■ **YOUR OBJECTIVE**
The material below contains a line with "(s.storeSlots k image).imgByte" and a line with "theorem State.storeText_msgByte (bytes". Copy exactly those two lines and all lines between them.

+++ TASK DATA +++

-- ==== Sys2Proof/Syntax.lean ====
section
/-! DEFINITION. The commands (one constructor for each row of spec/opcode_table.json, spec/30_encoding.md rule R51), the
reasons a word is no command (R54), the spaces and the accesses of the host (spec/20_memory.md rules R30, R37). -/

namespace Sys2Proof

/-- The seven commands. The S bit (R50, R52) is the one operand a command word carries, and it is free for the two
pipelines only, so every term of this type is well-formed. -/
inductive Instr where
  /-- ENC (R62): add K to every sample. -/
  | enc
  /-- DEC (R63): subtract K from every sample. -/
  | dec
  /-- FLIP (R67): move every pixel to the point-reflected place. -/
  | flip
  /-- EMBED (R74): write the bitstream into the bit slots. -/
  | embed
  /-- EXTRACT (R77): read header and payload from the bit slots. -/
  | extract
  /-- WPIPE (R86): optional embed when S = 1, encrypt, flip. -/
  | wpipe (stego : Bool)
  /-- RPIPE (R87): flip, decrypt, optional extract when S = 1. -/
  | rpipe (stego : Bool)
deriving DecidableEq, Repr

/-- Why a 32-bit word is an illegal command word (R54, R55). All three complete with ERR = ILLEGAL_CMD. -/
inductive IllegalWord where
  /-- A bit of RSV = w[31:9] is set. -/
  | reservedBitSet
  /-- S = 1 with an operation that does not allow it (OPC 0x01 to 0x05). -/
  | stegoNotAllowed
  /-- OPC is 0x00 or in 0x08 to 0xFF. -/
  | unknownOpcode
deriving DecidableEq, Repr

/-- The three byte-indexed spaces (R30). The CSR space is indexed by register number and has accesses of its own. -/
inductive Space where
  | img
  | msg
  | out
deriving DecidableEq, Repr

/-- What the world outside the block does to it, one event at a time: the host's access primitives (R37), the poll
`wait` of the host script (R57), and the reset input (R104). -/
inductive HostEvent where
  /-- HostRead(CSR, n). -/
  | readCsr (n : Nat)
  /-- HostWrite(CSR, n, w); with n = 0 a write to CMD. -/
  | writeCsr (n : Nat) (w : Word)
  /-- HostRead(S, i). -/
  | readByte (space : Space) (i : Nat)
  /-- HostWrite(S, i, v). -/
  | writeByte (space : Space) (i : Nat) (v : Byte)
  /-- HostRead(CSR, 1), repeated until BUSY = 0 (R57). -/
  | wait
  /-- Assertion of the reset input (R104). -/
  | reset
deriving DecidableEq, Repr

/-- What a host access returns to the host (R37): nothing, a CSR word, or a byte. -/
inductive Reply where
  | nothing
  | word (w : Word)
  | byte (v : Byte)
deriving DecidableEq, Repr

end Sys2Proof
end

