-- ==== Sys2Proof/Machine/Permutation.lean ====
section
/-! DEFINITION. The permutation unit SPE and the command FLIP (spec/41_permutation.md rules R66 to R69). -/

namespace Sys2Proof.Machine

/-- The unit `spatial_permutation_engine` in flat indices (R66): pixel p of n goes to n - 1 - p. -/
def flipPixel (n p : Nat) : Nat := n - 1 - p

/-- flip_img(I) for n pixels (spec/43_pipelines.md section 1, R67): the sample at a byte index is the one of the same channel
of the pixel that goes there, which is the reflected pixel, the map being its own inverse. -/
def flipImg (n : Nat) (image : Image) : Image :=
  fun a => image (3 * flipPixel n (pixelOf a) + channelOf a)

/-- FLIP (R67). -/
def execFlip (s : State) : Host.Outcome State Fault Refusal :=
  match s.operandError false with
  | some e => .next (s.raise e)
  | none => .next ((s.storeImage s.samples (flipImg s.pixels s.imgByte)).complete .ok .none)

end Sys2Proof.Machine
end

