-- ==== Sys2Proof/Machine/Dispatch.lean ====
section
/-! DEFINITION. The dispatch from a command to its meaning: the completion step of the command (spec/00_scope.md rule R8). -/

namespace Sys2Proof.Machine

def exec (i : Instr) (s : State) : Host.Outcome State Fault Refusal :=
  match i with
  | .enc => Sys2Proof.Machine.execEnc s
  | .dec => Sys2Proof.Machine.execDec s
  | .flip => Sys2Proof.Machine.execFlip s
  | .embed => Sys2Proof.Machine.execEmbed s
  | .extract => Sys2Proof.Machine.execExtract s
  | .wpipe stego => Sys2Proof.Machine.execWpipe stego s
  | .rpipe stego => Sys2Proof.Machine.execRpipe stego s

end Sys2Proof.Machine
end

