-- ==== Sys2Proof/Certificates/Slice0/Obligations.lean ====
section
/-! DEFINITION. The statements about the ISE core, from the numbered rules of the spec. Each is a proposition; none is
proved here. A docstring names the rules the statement rests on. -/

open Sys2Proof Sys2Proof.Machine

/-! ### Encoding -/

/-- R51: a sample of the words as the table of R51 writes them, and what they stand for. -/
def Obligations.CommandWordsDecodeAsListed : Prop :=
  decode 0x00000001 = .ok .enc ∧ decode 0x00000003 = .ok .flip ∧ decode 0x00000005 = .ok .extract ∧
    decode 0x00000006 = .ok (.wpipe false) ∧ decode 0x00000107 = .ok (.rpipe true)

/-- R51: the nine words of the table decode to their commands, and no other word decodes to any. -/
def Obligations.ExactlyTheNineWordsAreCommands : Prop :=
  ∀ (w : Word) (i : Instr), decode w = .ok i ↔
    (w, i) ∈ [((0x00000001 : Word), Instr.enc), (0x00000002, .dec), (0x00000003, .flip), (0x00000004, .embed),
      (0x00000005, .extract), (0x00000006, .wpipe false), (0x00000106, .wpipe true), (0x00000007, .rpipe false),
      (0x00000107, .rpipe true)]

/-- R55: decoding follows the procedure, field by field, on all words, and the encoder is its inverse on the legal words. -/
def Obligations.DecodingInvertsEncoding : Prop :=
  (∀ i : Instr, decode (encode i) = .ok i) ∧
    (∀ (w : Word) (i : Instr), decode w = .ok i → encode i = w) ∧
    ∀ w : Word, (decode w).toOption =
      if w.toNat / 512 ≠ 0 then none
      else if w.toNat % 256 = 1 then (if w.toNat / 256 % 2 = 0 then some .enc else none)
      else if w.toNat % 256 = 2 then (if w.toNat / 256 % 2 = 0 then some .dec else none)
      else if w.toNat % 256 = 3 then (if w.toNat / 256 % 2 = 0 then some .flip else none)
      else if w.toNat % 256 = 4 then (if w.toNat / 256 % 2 = 0 then some .embed else none)
      else if w.toNat % 256 = 5 then (if w.toNat / 256 % 2 = 0 then some .extract else none)
      else if w.toNat % 256 = 6 then some (.wpipe (decide (w.toNat / 256 % 2 = 1)))
      else if w.toNat % 256 = 7 then some (.rpipe (decide (w.toNat / 256 % 2 = 1)))
      else none

/-- R54: a word is legal exactly when the decoder accepts it; every word written to CMD while BUSY = 0 is accepted; an
illegal one completes with ILLEGAL_CMD and no other change, whatever the other registers hold. -/
def Obligations.IllegalWordsCompleteWithIllegalCmd : Prop :=
  ∀ w : Word,
    (legalWord w = false ↔ ∃ e, decode w = .error e) ∧
    (∀ (s : State) (rest : List HostEvent), s.busy = false → s.hostMoves (.writeCsr 0 w) rest →
      ∃ t, step s = .next t ∧ t.status = 0x001 ∧ t.engine = some w) ∧
    (legalWord w = false → ∀ s : State, s.completes w → ∃ t, step s = .next t ∧ OnlyStatus 0x012 s t)
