-- ==== Sys2Proof/Laws/Ops.lean ====
section
/-! SUPPORT. The laws of the shared operations: what each makes of the bytes of IMG, MSG and OUT, whose turn it is, and
when the operand check passes. -/

namespace Sys2Proof.Machine

variable (s : State)

/-! ### Bytes after a command's effect -/

theorem State.storeImage_imgByte (n : Nat) (image : Image) (a : Nat) :
    (s.storeImage n image).imgByte a = if a < n then image a else s.imgByte a := by
  simp only [State.imgByte, State.storeImage_img, State.storeImage_resets, Memory.get?_fill]
  split <;> rfl

theorem State.storeSlots_imgByte (k : Nat) (image : Image) (a : Nat) :
    (s.storeSlots k image).imgByte a = if a < 3 * k ∧ a % 3 = 0 then image a else s.imgByte a := by
  simp only [State.imgByte, State.storeSlots_img, State.storeSlots_resets, Memory.get?_fill]
  by_cases h : a < 3 * k <;> by_cases h' : a % 3 = 0 <;> simp [h, h']

theorem State.storeText_outByte (bytes : List Byte) (j : Nat) :
    (s.storeText bytes).outByte j = (bytes[j]?).getD (Config.freeOut (s.outDraws + 1) j) := by
  simp only [State.outByte, State.storeText_out, State.storeText_outDraws, Memory.get?_ofBytes]

@[simp] theorem State.storeImage_msgByte (n : Nat) (image : Image) (j : Nat) :
    (s.storeImage n image).msgByte j = s.msgByte j := rfl

@[simp] theorem State.storeImage_outByte (n : Nat) (image : Image) (j : Nat) :
    (s.storeImage n image).outByte j = s.outByte j := rfl

@[simp] theorem State.storeSlots_msgByte (k : Nat) (image : Image) (j : Nat) :
    (s.storeSlots k image).msgByte j = s.msgByte j := rfl

@[simp] theorem State.storeSlots_outByte (k : Nat) (image : Image) (j : Nat) :
    (s.storeSlots k image).outByte j = s.outByte j := rfl

@[simp] theorem State.storeText_imgByte (bytes : List Byte) (a : Nat) :
    (s.storeText bytes).imgByte a = s.imgByte a := rfl

@[simp] theorem State.storeText_msgByte (bytes : List Byte) (j : Nat) :
    (s.storeText bytes).msgByte j = s.msgByte j := rfl

/-! ### Bytes after the events -/

@[simp] theorem State.complete_imgByte (e : ErrCode) (x : ExtractResult) (a : Nat) :
    (s.complete e x).imgByte a = s.imgByte a := rfl

@[simp] theorem State.complete_msgByte (e : ErrCode) (x : ExtractResult) (j : Nat) :
    (s.complete e x).msgByte j = s.msgByte j := rfl

@[simp] theorem State.complete_outByte (e : ErrCode) (x : ExtractResult) (j : Nat) :
    (s.complete e x).outByte j = s.outByte j := rfl

@[simp] theorem State.raise_imgByte (e : ErrCode) (a : Nat) : (s.raise e).imgByte a = s.imgByte a := rfl

@[simp] theorem State.raise_msgByte (e : ErrCode) (j : Nat) : (s.raise e).msgByte j = s.msgByte j := rfl

@[simp] theorem State.raise_outByte (e : ErrCode) (j : Nat) : (s.raise e).outByte j = s.outByte j := rfl

@[simp] theorem State.accept_imgByte (w : Word) (a : Nat) : (s.accept w).imgByte a = s.imgByte a := rfl

@[simp] theorem State.accept_msgByte (w : Word) (j : Nat) : (s.accept w).msgByte j = s.msgByte j := rfl

@[simp] theorem State.accept_outByte (w : Word) (j : Nat) : (s.accept w).outByte j = s.outByte j := rfl

@[simp] theorem State.deliver_imgByte (rest : List HostEvent) (a : Nat) :
    (s.deliver rest).imgByte a = s.imgByte a := rfl

@[simp] theorem State.deliver_msgByte (rest : List HostEvent) (j : Nat) :
    (s.deliver rest).msgByte j = s.msgByte j := rfl

@[simp] theorem State.deliver_outByte (rest : List HostEvent) (j : Nat) :
    (s.deliver rest).outByte j = s.outByte j := rfl

/-- After a reset event every byte of IMG is a fresh free value (R28, R104). -/
@[simp] theorem State.takeReset_imgByte (rest : List HostEvent) (a : Nat) :
    (s.takeReset rest).imgByte a = Config.initImg (s.resets + 1) a := rfl

@[simp] theorem State.takeReset_msgByte (rest : List HostEvent) (j : Nat) :
    (s.takeReset rest).msgByte j = Config.initMsg (s.resets + 1) j := rfl

@[simp] theorem State.takeReset_outByte (rest : List HostEvent) (j : Nat) :
    (s.takeReset rest).outByte j = Config.freeOut (s.outDraws + 1) j := rfl

/-! ### Whose turn it is -/

theorem State.turn_eq_reset_iff (rest : List HostEvent) : s.turn = .reset rest ↔ s.port = .reset :: rest := by
  unfold State.turn
  cases hp : s.port with
  | nil => cases s.engine <;> simp
  | cons e r => cases e <;> cases s.engine <;> simp <;> split <;> simp

theorem State.turn_eq_complete_iff (w : Word) : s.turn = .complete w ↔ s.completes w := by
  unfold State.turn
  cases hp : s.port with
  | nil => cases he : s.engine <;> simp [State.completes, hp, he]
  | cons e r =>
    cases e <;> cases he : s.engine <;> simp [State.completes, hp, he] <;> split <;> simp_all

/-- With a host access next in the port: the engine completes first if its busy interval is over. -/
theorem State.turn_of_port {e : HostEvent} {rest : List HostEvent} (hp : s.port = e :: rest) (he : e ≠ .reset) :
    s.turn = match s.engine with
      | some w => if s.busyLeft = 0 then .complete w else .access e rest
      | none => .access e rest := by
  unfold State.turn
  rw [hp]
  cases e <;> first | rfl | exact absurd rfl he

theorem State.turn_eq_access_iff (e : HostEvent) (rest : List HostEvent) :
    s.turn = .access e rest ↔ s.hostMoves e rest := by
  constructor
  · intro h
    cases hp : s.port with
    | nil =>
      unfold State.turn at h
      rw [hp] at h
      cases he : s.engine <;> simp [he] at h
    | cons e' r =>
      by_cases hr : e' = .reset
      · subst hr
        rw [(s.turn_eq_reset_iff r).2 hp] at h
        cases h
      · rw [s.turn_of_port hp hr] at h
        cases he : s.engine with
        | none =>
          simp only [he] at h
          cases h
          exact ⟨hp, hr, .inl he⟩
        | some w =>
          simp only [he] at h
          split at h
          · cases h
          · cases h
            exact ⟨hp, hr, .inr ‹_›⟩
  · rintro ⟨hp, hr, h⟩
    rw [s.turn_of_port hp hr]
    cases he : s.engine with
    | none => rfl
    | some w => simp [h.resolve_left (by simp [he])]

theorem State.turn_eq_idle_iff : s.turn = .idle ↔ s.port = [] ∧ s.engine = none := by
  unfold State.turn
  cases hp : s.port with
  | nil => cases he : s.engine <;> simp
  | cons e r => cases e <;> cases he : s.engine <;> simp <;> split <;> simp

/-! ### The operand check -/

theorem State.badDim_eq_false_iff : s.badDim = false ↔ s.validDims := by
  simp only [State.badDim, State.validDims, Bool.or_eq_false_iff, decide_eq_false_iff_not]
  omega

theorem State.badLen_eq_false_iff : s.badLen = false ↔ s.mlen ≤ s.params.msgmax := by
  simp only [State.badLen, decide_eq_false_iff_not]
  omega

theorem State.overCapacity_eq_false_iff : s.overCapacity = false ↔ s.streamBits ≤ s.pixels := by
  simp only [State.overCapacity, decide_eq_false_iff_not]
  omega

/-- The check passes exactly when the dimensions are valid and, for a command that runs embed, the message fits (R93). -/
theorem State.operandError_eq_none_iff (b : Bool) :
    s.operandError b = none ↔ s.validDims ∧ (b = true → s.embedFits) := by
  rw [← State.badDim_eq_false_iff, State.embedFits, ← State.badLen_eq_false_iff, ← State.overCapacity_eq_false_iff]
  unfold State.operandError
  cases s.badDim <;> cases b <;> cases s.badLen <;> cases s.overCapacity <;> simp

/-- What an error of the check says: R95's order. -/
theorem State.operandError_eq_some {b : Bool} {e : ErrCode} (h : s.operandError b = some e) :
    (¬ s.validDims ∧ e = .badDim) ∨
      (s.validDims ∧ b = true ∧ s.params.msgmax < s.mlen ∧ e = .badLen) ∨
      (s.validDims ∧ b = true ∧ s.mlen ≤ s.params.msgmax ∧ s.pixels < s.streamBits ∧ e = .capacityExceeded) := by
  rw [← State.badDim_eq_false_iff, ← State.badLen_eq_false_iff]
  have hl : s.badLen = true ↔ s.params.msgmax < s.mlen := by simp [State.badLen]
  have hc : s.overCapacity = true ↔ s.pixels < s.streamBits := by simp [State.overCapacity]
  rw [← hl, ← hc]
  unfold State.operandError at h
  revert h
  cases s.badDim <;> cases b <;> cases s.badLen <;> cases s.overCapacity <;> simp <;> exact fun h => h.symm

/-! ### The fields of STATUS -/

@[simp] theorem busyBit_statusBusy : busyBit statusBusy = true := by decide

@[simp] theorem busyBit_statusDone (e : ErrCode) (x : ExtractResult) : busyBit (statusDone e x) = false := by
  cases e <;> cases x <;> decide

@[simp] theorem doneBit_statusDone (e : ErrCode) (x : ExtractResult) : doneBit (statusDone e x) = true := by
  cases e <;> cases x <;> decide

@[simp] theorem errField_statusDone (e : ErrCode) (x : ExtractResult) :
    errField (statusDone e x) = errNumber e := by
  cases e <;> cases x <;> decide

@[simp] theorem xresField_statusDone (e : ErrCode) (x : ExtractResult) :
    xresField (statusDone e x) = xresNumber x := by
  cases e <;> cases x <;> decide

end Sys2Proof.Machine
end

+++

■ **PROBLEM SOLUTION**
    (s.storeSlots k image).imgByte a = if a < 3 * k ∧ a % 3 = 0 then image a else s.imgByte a := by
  simp only [State.imgByte, State.storeSlots_img, State.storeSlots_resets, Memory.get?_fill]
  by_cases h : a < 3 * k <;> by_cases h' : a % 3 = 0 <;> simp [h, h']

theorem State.storeText_outByte (bytes : List Byte) (j : Nat) :
    (s.storeText bytes).outByte j = (bytes[j]?).getD (Config.freeOut (s.outDraws + 1) j) := by
  simp only [State.outByte, State.storeText_out, State.storeText_outDraws, Memory.get?_ofBytes]

@[simp] theorem State.storeImage_msgByte (n : Nat) (image : Image) (j : Nat) :
    (s.storeImage n image).msgByte j = s.msgByte j := rfl

@[simp] theorem State.storeImage_outByte (n : Nat) (image : Image) (j : Nat) :
    (s.storeImage n image).outByte j = s.outByte j := rfl

@[simp] theorem State.storeSlots_msgByte (k : Nat) (image : Image) (j : Nat) :
    (s.storeSlots k image).msgByte j = s.msgByte j := rfl

@[simp] theorem State.storeSlots_outByte (k : Nat) (image : Image) (j : Nat) :
    (s.storeSlots k image).outByte j = s.outByte j := rfl

@[simp] theorem State.storeText_imgByte (bytes : List Byte) (a : Nat) :
    (s.storeText bytes).imgByte a = s.imgByte a := rfl

@[simp] theorem State.storeText_msgByte (bytes : List Byte) (j : Nat) :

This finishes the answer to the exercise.